→ Task brief
Reproduce the records starting at the line that contains "theorem takeTrap_failed (s" and running to the last line, exactly and in full.

Information Start Marker

-- ==== Sys2Proof/Laws/Traps.lean ====
section
/-! SUPPORT. What taking a trap does, case by case (R268 to R273), and that bytes placed without further effect change memory only. -/

namespace Sys2Proof.Machine

namespace State

/-- Bytes placed without further effect change memory only. -/
theorem poke_only (s : State) (a : Nat) (bs : List Byte) : ∃ m, s.poke a bs = { s with mem := m } := by
  induction bs generalizing s a with
  | nil => exact ⟨s.mem, rfl⟩
  | cons b bs ih =>
    obtain ⟨m, h⟩ : ∃ m, s.pokeByte a b = { s with mem := m } := by
      unfold pokeByte
      split
      · exact ⟨_, rfl⟩
      · exact ⟨s.mem, rfl⟩
    rw [poke_eq, h]
    obtain ⟨n, e⟩ := ih { s with mem := m } (a + 1)
    exact ⟨n, e⟩

/-- The strand that a handler starts with (R272, R273). -/
def handlerStrand (s : State) (e : Engine) (r : TrapReq) : Strand :=
  let t := s.cur
  let base := s.frameIA s.focus
  { live := true, task := t.task, rank := t.rank, super := true
    regs := { s := ((((((Vector.replicate 32 0).set 1 (BitVec.ofNat 64 base)).set 2 (trapCauseWord e r)).set 3 r.addr).set 4
      (BitVec.ofNat 64 (t.pc e).toNat)).set 5 (t.sreg 5)).set 6 (t.sreg 6) }
    pcs := Vector.replicate 4 (BitVec.ofNat 32 (16 * r.cause)), ranges := t.ranges
    trapCause := t.trapCause, trapPc := t.trapPc, trapAddr := t.trapAddr
    trapSave := some ⟨e, t.block, t.pcs, t.tokens, r.cause, r.sub, localOf base, r.after, r.detail, t.snapshot, t.flights⟩ }

/-- Entering a handler writes the frame, puts the handler's strand in the slot, and does nothing else. -/
theorem enterHandler_eq (s : State) (e : Engine) (r : TrapReq) :
    ∃ m, s.enterHandler e r = { s with mem := m }.setStrand s.focus (s.handlerStrand e r) := by
  obtain ⟨m, h⟩ := s.poke_only (localOf (s.frameIA s.focus))
    (frameBytes s.cur (wfield (trapCauseWord e r) 0 32) s.cur.tokenWord r.addr s.curTask.id s.curTask.job s.frame)
  generalize hx : s.poke (localOf (s.frameIA s.focus))
    (frameBytes s.cur (wfield (trapCauseWord e r) 0 32) s.cur.tokenWord r.addr s.curTask.id s.curTask.job s.frame) = x at h
  obtain ⟨m', h'⟩ := x.poke_only (localOf (s.frameIA s.focus) + 0x21C0)
    ((List.range 5184).map fun i => Config.privateByte (x.steps * 5184 + i))
  refine ⟨m', ?_⟩
  have e' : ({ s with mem := m' } : State) = { x with mem := m' } := by rw [h]
  rw [e', ← h', ← hx]
  rfl

/-- A trap at which the task lives on past its checks (R60, R272, R273): no posted failure, no overflow in the overflow handler, and no
frame of the slot live. -/
structure TrapOk (s : State) (r : TrapReq) : Prop where
  failure : (s.task s.curTaskNum).failure = none
  overflow : (r.cause == 8 && s.inOverflowHandler) = false
  frame : ((s.tile s.here).trapFrames.getLsbD 0 && s.frameLive s.focus) = false

/-- What a trap that passes them does (R267, R272, R273): it enters its handler, or ends the task. -/
theorem takeTrap_eq (s : State) (e : Engine) (r : TrapReq) (h : s.TrapOk r) :
    s.takeTrap e r =
      if entersHandler r.cause && (s.tile s.here).trapBase.getLsbD 0 && (s.tile s.here).trapFrames.getLsbD 0 then
        (s.noteTrap e r).enterHandler e r
      else (s.noteTrap e r).faultTask s.curTaskNum (resultOf r.cause) ((s.noteTrap e r).trapRecord e r) := by
  unfold takeTrap
  simp only [h.failure, h.overflow, h.frame, Bool.false_eq_true, if_false]

/-- A trap that enters its handler. -/
theorem takeTrap_enters (s : State) (e : Engine) (r : TrapReq) (h : s.TrapOk r)
    (hc : (entersHandler r.cause && (s.tile s.here).trapBase.getLsbD 0 && (s.tile s.here).trapFrames.getLsbD 0) = true) :
    s.takeTrap e r = (s.noteTrap e r).enterHandler e r := by
  rw [s.takeTrap_eq e r h, if_pos hc]

/-- A trap that enters no handler ends the task. -/
theorem takeTrap_ends (s : State) (e : Engine) (r : TrapReq) (h : s.TrapOk r)
    (hc : (entersHandler r.cause && (s.tile s.here).trapBase.getLsbD 0 && (s.tile s.here).trapFrames.getLsbD 0) = false) :
    s.takeTrap e r = (s.noteTrap e r).faultTask s.curTaskNum (resultOf r.cause) ((s.noteTrap e r).trapRecord e r) := by
  rw [s.takeTrap_eq e r h, if_neg (by rw [hc]; decide)]

/-- A trap of a task with a posted failure ends the task with that failure (R470). -/
theorem takeTrap_failed (s : State) (e : Engine) (r : TrapReq) (c sub : Nat)
    (hf : (s.task s.curTaskNum).failure = some (c, sub)) : s.takeTrap e r = s.endTask s.curTaskNum (resultOf c) := by
  unfold takeTrap
  simp only [hf]

end State

end Sys2Proof.Machine
end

Information End Marker

→ Answer to this problem
theorem takeTrap_failed (s : State) (e : Engine) (r : TrapReq) (c sub : Nat)
    (hf : (s.task s.curTaskNum).failure = some (c, sub)) : s.takeTrap e r = s.endTask s.curTaskNum (resultOf c) := by
  unfold takeTrap
  simp only [hf]

end State

end Sys2Proof.Machine
end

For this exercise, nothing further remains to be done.